Sara Lall and Ishmail Haffejee with a photograph of their brother, Hoosen, who died while in police detention in 1977. Justice Minister Ronald Lamola has asked the judge presidents of the Gauteng and KZN divisions to reopen the inquests into the deaths of Haffajee and Neil Aggett. File photo: Bongani Mbatha/African News Agency (ANA)

CAPE TOWN - Justice Minister Ronald Lamola has asked the judge presidents of the Gauteng and KwaZulu-Natal divisions to reopen the inquests into the deaths of anti-apartheid activists Neil Aggett and Hoosen Haffejee, his office said on Friday.

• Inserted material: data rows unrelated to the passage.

theorem decodeReply_of_value_short {ty : TypeTag} (hty : id.toNat = 0x20 + ty.num.toNat)
    (h : tail.length < n + k + ty.width) :
    decodeReply (readerAt whole tail 0 vu) =
      (.error .truncated, readerAt whole tail (n + k) (vuDec tail n).2) := by
  have hle : n + k ≤ tail.length := ((vuDec_bounds tail n).2.2 index k hindex).2.2
  have hshort : (tail.drop (n + k)).length < ty.width := by
    rw [List.length_drop]
    omega
  rw [decodeReply_of_code hdisc ((code_replySingle ty).trans hty.symm) rfl, decodeFields,
    rdVu_readerAt_of_value hindex]
  exact congrArg (Read.bind · fun v rd => (.ok (Instr.replySingle index v), rd))
    (rdVal_of_short (sees_readerAt hle _) hshort)

theorem decodeReply_second (hlow : 0x24 ≤ id.toNat) (hhigh : id.toNat ≤ 0x29) :
    ∃ f, ∀ vu, decodeReply (readerAt whole tail 0 vu) =
      (rdVu (readerAt whole tail (n + k) (vuDec tail n).2)).bind f := by
  obtain ⟨kind, hkind, hreply⟩ := exists_replyKind (by omega : 0x20 ≤ id.toNat) hhigh
  have hcode := code_of_ofCode hkind
  obtain ⟨f, hf⟩ := decodeFields_second hreply (by omega)
  refine ⟨f index, fun vu => (decodeReply_of_code hdisc hcode hreply).trans ?_⟩
  rw [hf, rdVu_readerAt_of_value hindex]
  rfl

theorem decodeReply_of_second_ends (hlow : 0x24 ≤ id.toNat) (hhigh : id.toNat ≤ 0x29)
    (h : VuEnds tail (n + k)) :
    decodeReply (readerAt whole tail 0 vu) =
      (.error .truncated, readerAt whole tail (n + k) (vuDec tail (n + k)).2) := by
  obtain ⟨f, hf⟩ := decodeReply_second (whole := whole) hdisc hindex hlow hhigh
  rw [hf, rdVu_readerAt_of_ends h]
  rfl

theorem decodeReply_of_second_overlong (hlow : 0x24 ≤ id.toNat) (hhigh : id.toNat ≤ 0x29)
    (h : (vuDec tail (n + k)).1 = .overlong) :
    decodeReply (readerAt whole tail 0 vu) =
      (.error .overlong, readerAt whole tail (n + k) (vuDec tail (n + k)).2) := by
  obtain ⟨f, hf⟩ := decodeReply_second (whole := whole) hdisc hindex hlow hhigh
  rw [hf, rdVu_readerAt_of_overlong h]
  rfl

end Index

end Disc

end Sub

/-! ### A REPLY_MULTIPLE cut short in its values -/

/-- The whole values at the front of `data` (45_register_reply_decoder.md R278). -/
def wholeChunks (w : Nat) (data : Bytes) : List Bytes :=
  (List.range (data.length / w)).map fun i => (data.drop (i * w)).take w

theorem length_wholeChunks (w : Nat) (data : Bytes) : (wholeChunks w data).length = data.length / w := by
  rw [wholeChunks, List.length_map, List.length_range]

theorem length_of_mem_wholeChunks {w : Nat} {data : Bytes} :
    ∀ c ∈ wholeChunks w data, List.length c = w := by
  intro c hc
  obtain ⟨i, hi, rfl⟩ := List.mem_map.mp hc
  have hle : (i + 1) * w ≤ data.length :=
    (Nat.mul_le_mul_right w (List.mem_range.mp hi)).trans (Nat.div_mul_le_self _ _)
  rw [Nat.succ_mul] at hle
  rw [List.length_take, List.length_drop]
  omega

theorem flatten_chunks_append (w q : Nat) (data : Bytes) :
    ((List.range q).map fun i => (data.drop (i * w)).take w).flatten ++ data.drop (q * w) = data := by
  induction q with
  | zero => simp
  | succ q ih =>
    rw [List.range_succ, List.map_append, List.flatten_append, List.append_assoc, Nat.succ_mul,
      ← List.drop_drop]
    conv_rhs => rw [← ih]
    simp

/-- A reply's entries are its values, whatever their type (45_register_reply_decoder.md R279). -/
theorem replyEntries_replyMultiple {t : TypeTag} {vals : List TV} (ht : ∀ v ∈ vals, TV.tag v = t)
    (start count : VuValue) :
    replyEntries (.replyMultiple t start count vals) = multipleEntries start.toNat vals := by
  have hback {α : Type} (f : TV → α) (mk : α → TV) (h : ∀ v, TV.tag v = t → mk (f v) = v) :
      (vals.map f).map mk = vals := by
    rw [List.map_map]
    exact (List.map_congr_left fun v hv => h v (ht v hv)).trans (List.map_id vals)
  cases t with
  | int8 =>
    exact congrArg _ (hback _ TV.i8 fun v hv => by cases v <;> simp_all [TV.tag, TV.pattern])
  | int16 =>
    exact congrArg _ (hback _ TV.i16 fun v hv => by cases v <;> simp_all [TV.tag, TV.pattern])
  | int32 =>
    exact congrArg _ (hback _ TV.i32 fun v hv => by cases v <;> simp_all [TV.tag, TV.pattern])
  | float =>
    exact congrArg _ (hback _ TV.f32 fun v hv => by cases v <;> simp_all [TV.tag, TV.pattern])

theorem replyShort_replyMultiple (t : TypeTag) (start count : VuValue) (vals : List TV) :
    replyShort (.replyMultiple t start count vals) = decide (vals.length < count.toNat) := by
  cases t <;> simp only [Instr.replyMultiple, replyShort, List.length_map]

theorem tag_ofBytes (t : TypeTag) (bs : Bytes) : (TV.ofBytes t bs).tag = t := by
  cases t <;> rfl

theorem decodeReply_of_values_short {whole tail : Bytes} {vu : VuRegs} {id index count : VuValue}
    {n k j : Nat} {ty : TypeTag} {vals : List TV} {rd : Reader} (hdisc : (vuDec tail 0).1 = .value id n)
    (hindex : (vuDec tail n).1 = .value index k) (hcount : (vuDec tail (n + k)).1 = .value count j)
    (hty : id.toNat = 0x24 + ty.num.toNat)
    (hvals : rdVals ty (whole ++ tail).length count.toNat
      (readerAt whole tail (n + k + j) (vuDec tail (n + k)).2) = (vals, rd)) :
    decodeReply (readerAt whole tail 0 vu) = (.ok (.replyMultiple ty index count vals), rd) := by
  rw [decodeReply_of_code hdisc ((code_replyMultiple ty).trans hty.symm) rfl, decodeFields,
    rdVu_readerAt_of_value hindex]
  change (rdVu (readerAt whole tail (n + k) (vuDec tail n).2)).bind _ = _
  rw [rdVu_readerAt_of_value hcount]
  exact congrArg (fun r : List TV × Reader =>
    ((Except.ok (Instr.replyMultiple ty index count r.1), r.2) : Read Instr)) hvals

theorem rdVals_of_cut {whole tail : Bytes} {cur count : Nat} {vu : VuRegs} {ty : TypeTag}
    (hcur : cur ≤ tail.length) (hcut : tail.length < cur + count * ty.width) :
    rdVals ty (whole ++ tail).length count (readerAt whole tail cur vu) =
      ((wholeChunks ty.width (tail.drop cur)).map (TV.ofBytes ty),
        readerAt whole tail (cur + (tail.drop cur).length / ty.width * ty.width) vu) := by
  have hw := width_pos ty
  have hlen : (tail.drop cur).length = tail.length - cur := List.length_drop
  have hsees : Sees (readerAt whole tail cur vu) ((wholeChunks ty.width (tail.drop cur)).flatten ++
      (tail.drop cur).drop ((tail.drop cur).length / ty.width * ty.width)) :=
    (flatten_chunks_append ty.width _ (tail.drop cur)).symm ▸ sees_readerAt hcur vu
  have hfuel : (wholeChunks ty.width (tail.drop cur)).length ≤ (whole ++ tail).length := by
    have := Nat.div_le_self (tail.drop cur).length ty.width
    rw [length_wholeChunks, List.length_append]
    omega
  have hfew : (wholeChunks ty.width (tail.drop cur)).length < count := by
    rw [length_wholeChunks, Nat.div_lt_iff_lt_mul hw]
    omega
  have hrest : ((tail.drop cur).drop ((tail.drop cur).length / ty.width * ty.width)).length <
      ty.width := by
    have hmod := Nat.mod_lt (tail.drop cur).length hw
    have hdiv := Nat.div_add_mod' (tail.drop cur).length ty.width
    rw [List.length_drop]
    omega
  rw [rdVals_eq length_of_mem_wholeChunks hsees hfuel (.inr ⟨hfew, hrest⟩),
    length_flatten_chunks length_of_mem_wholeChunks, length_wholeChunks]
  simp only [readerAt, Nat.add_assoc]

end Sys2Proof.Machine
end

section
/-! PARSE_REGISTER_REPLY as a command (45_register_reply_decoder.md R265 to R284). -/

namespace Sys2Proof.Machine

open Sys2Proof

/-- What the parse of a payload leaves in the parse registers and REPLY. -/
def State.parsed (payload : Bytes) (rd : Reader) (m : ReplyMap) (s : State) : State :=
  { s with pay := payload, cur := rd.cur, vu := rd.vu, reply := m }

section Parse

variable {s : State} {payload : Bytes} {rd : Reader} {m : ReplyMap}

theorem State.runParse_of_stop {why : StopReason} (hp : parsePayload payload = (.stop why, rd, m)) :
    s.runParse payload = (.stop why, (s.parsed payload rd m).stop why) := by
  rw [State.runParse, hp]
  rfl

theorem State.runParse_of_overlong (hp : parsePayload payload = (.overlong, rd, m)) :
    s.runParse payload = (.overlong, s.parsed payload rd m) := by
  rw [State.runParse, hp]
  rfl

theorem exec_parse_of_stop (h : s.CanIssue) {why : StopReason}
    (hp : parsePayload payload = (.stop why, rd, m)) :
    exec (.parseRegisterReply payload) s =
      .next (((s.parsed payload rd m).stop why).answered (.parsed m why)) := by
  obtain ⟨_, -, he⟩ := onCommand_of_canIssue h fun r _ => s.parseFor payload r
  refine he.trans (congrArg _ ?_)
  rw [State.parseFor, State.runParse_of_stop hp]
  rfl

theorem exec_parse_of_overlong (h : s.CanIssue) (hp : parsePayload payload = (.overlong, rd, m)) :
    exec (.parseRegisterReply payload) s =
      .next ((s.parsed payload rd m).faulted .varuintOverlong 1) := by
  obtain ⟨_, -, he⟩ := onCommand_of_canIssue h fun r _ => s.parseFor payload r
  refine he.trans (congrArg _ ?_)
  rw [State.parseFor, State.runParse_of_overlong hp]
  exact State.raise_eq_faulted .varuintOverlong h.2.1

/-- Of the byte spaces the parse touches PAY only. -/
theorem exec_parse_sameBytesBut (h : s.CanIssue) {t : State}
    (ht : exec (.parseRegisterReply payload) s = .next t) : SameBytesBut .pay s t := by
  rcases hp : parsePayload payload with ⟨why | _, rd, m⟩
  · obtain rfl := Host.Outcome.next.inj (ht.symm.trans (exec_parse_of_stop h hp))
    intro x hx a n
    cases x with
    | pay => exact absurd rfl hx
    | _ => rfl
  · obtain rfl := Host.Outcome.next.inj (ht.symm.trans (exec_parse_of_overlong h hp))
    intro x hx a n
    cases x with
    | pay => exact absurd rfl hx
    | _ => rfl

end Parse

/-! ### The end of the parse by its tail -/

section Ends

variable {is : List Instr} (his : WholeReplies is) {tail : Bytes}
include his

theorem parsePayload_of_no_value (h : ∀ v n, (vuDec tail 0).1 ≠ .value v n) :
    parsePayload (is.flatMap encode ++ tail) =
      (parseEndOf (discReject (vuDec tail 0).1),
        readerAt (is.flatMap encode) tail 0 (vuDec tail 0).2, replyFold is []) :=
  parsePayload_of_error his fun _ => decodeReply_of_no_value h

theorem parsePayload_of_exhausted (h : tail = []) :
    parsePayload (is.flatMap encode ++ tail) =
      (.stop .exhausted, readerAt (is.flatMap encode) tail 0 (vuDec tail 0).2, replyFold is []) := by
  subst h
  exact parsePayload_of_no_value his (tail := []) fun _ _ => nofun

theorem parsePayload_of_truncated (h : (vuDec tail 0).1 = .truncated) :
    parsePayload (is.flatMap encode ++ tail) =
      (.stop .truncated, readerAt (is.flatMap encode) tail 0 (vuDec tail 0).2, replyFold is []) := by
  have hend := parsePayload_of_no_value his (tail := tail) fun v n => by rw [h]; nofun
  rwa [h] at hend

theorem parsePayload_of_overlong (h : (vuDec tail 0).1 = .overlong) :
    parsePayload (is.flatMap encode ++ tail) =
      (.overlong, readerAt (is.flatMap encode) tail 0 (vuDec tail 0).2, replyFold is []) := by
  have hend := parsePayload_of_no_value his (tail := tail) fun v n => by rw [h]; nofun
  rwa [h] at hend

theorem parsePayload_of_unknown {id : VuValue} {n : Nat} (h : (vuDec tail 0).1 = .value id n)
    (hid : ¬ (0x20 ≤ id.toNat ∧ id.toNat ≤ 0x29)) :
    parsePayload (is.flatMap encode ++ tail) =
      (.stop .unknownId, readerAt (is.flatMap encode) tail n (vuDec tail 0).2, replyFold is []) :=
  parsePayload_of_error his fun _ => decodeReply_of_unknown h hid

/-- The whole values of a REPLY_MULTIPLE cut short are entered (45_register_reply_decoder.md R278). -/
theorem parsePayload_of_cut {id index count : VuValue} {n k j : Nat} {ty : TypeTag}
    (hdisc : (vuDec tail 0).1 = .value id n) (hindex : (vuDec tail n).1 = .value index k)
    (hcount : (vuDec tail (n + k)).1 = .value count j) (hty : id.toNat = 0x24 + ty.num.toNat)
    (hcut : tail.length < n + k + j + count.toNat * ty.width) :
    parsePayload (is.flatMap encode ++ tail) =
      (.stop .truncated,
        readerAt (is.flatMap encode) tail
          (n + k + j + (tail.drop (n + k + j)).length / ty.width * ty.width) (vuDec tail (n + k)).2,
        ReplyMap.insertAll (multipleEntries index.toNat
          ((wholeChunks ty.width (tail.drop (n + k + j))).map (TV.ofBytes ty))) (replyFold is [])) := by
  have hle : n + k + j ≤ tail.length := ((vuDec_bounds tail (n + k)).2.2 count j hcount).2.2
  have hfew : (tail.drop (n + k + j)).length / ty.width < count.toNat := by
    rw [Nat.div_lt_iff_lt_mul (width_pos ty), List.length_drop]
    omega
  have hshort : replyShort (.replyMultiple ty index count
      ((wholeChunks ty.width (tail.drop (n + k + j))).map (TV.ofBytes ty))) = true := by
    rw [replyShort_replyMultiple, List.length_map, length_wholeChunks]
    exact decide_eq_true hfew
  rw [← replyEntries_replyMultiple (tag_of_mem_map (tag_ofBytes ty) _) index count]
  exact parsePayload_of_short his hshort fun _ =>
    decodeReply_of_values_short hdisc hindex hcount hty (rdVals_of_cut hle hcut)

"The minister’s decision is in terms of Section 17 A of the Inquest Act No 58 of 1959 and follows an application by the National Prosecuting Authority (NPA) for the reopening of an inquest," it said.

The ministry recalled that it had authorised the NPA's request in April, under then justice minister Michael Masutha, and said it wished to stress that the authorisation remained in place.

Lamola said his administration was committed to ensuring that the justice system dealt expeditiously with cases that came before the Truth and Reconciliation Commission, set up to probe apartheid era rights abuses.

“It is of paramount importance to society that justice is not seen as a mythical concept, but it must be seen to be done. 

"Conceivably this principle becomes more pronounced where the families of Apartheid-era victims are concerned. As the ministry we will be looking into TRC cases that fall under this category, to ensure that justice fully manifests itself.”

Aggett, a doctor and trade unionist, and Haffejee, a dentist, both died in detention. Aggett was 28. The Apartheid authorities concluded that no one was to blame for his death in a Johannesburg cell after he was arrested by security police.

Haffejee was found hanging from cell bars in August 1977 while he was in detention in Durban. The original inquest found that his death was a suicide.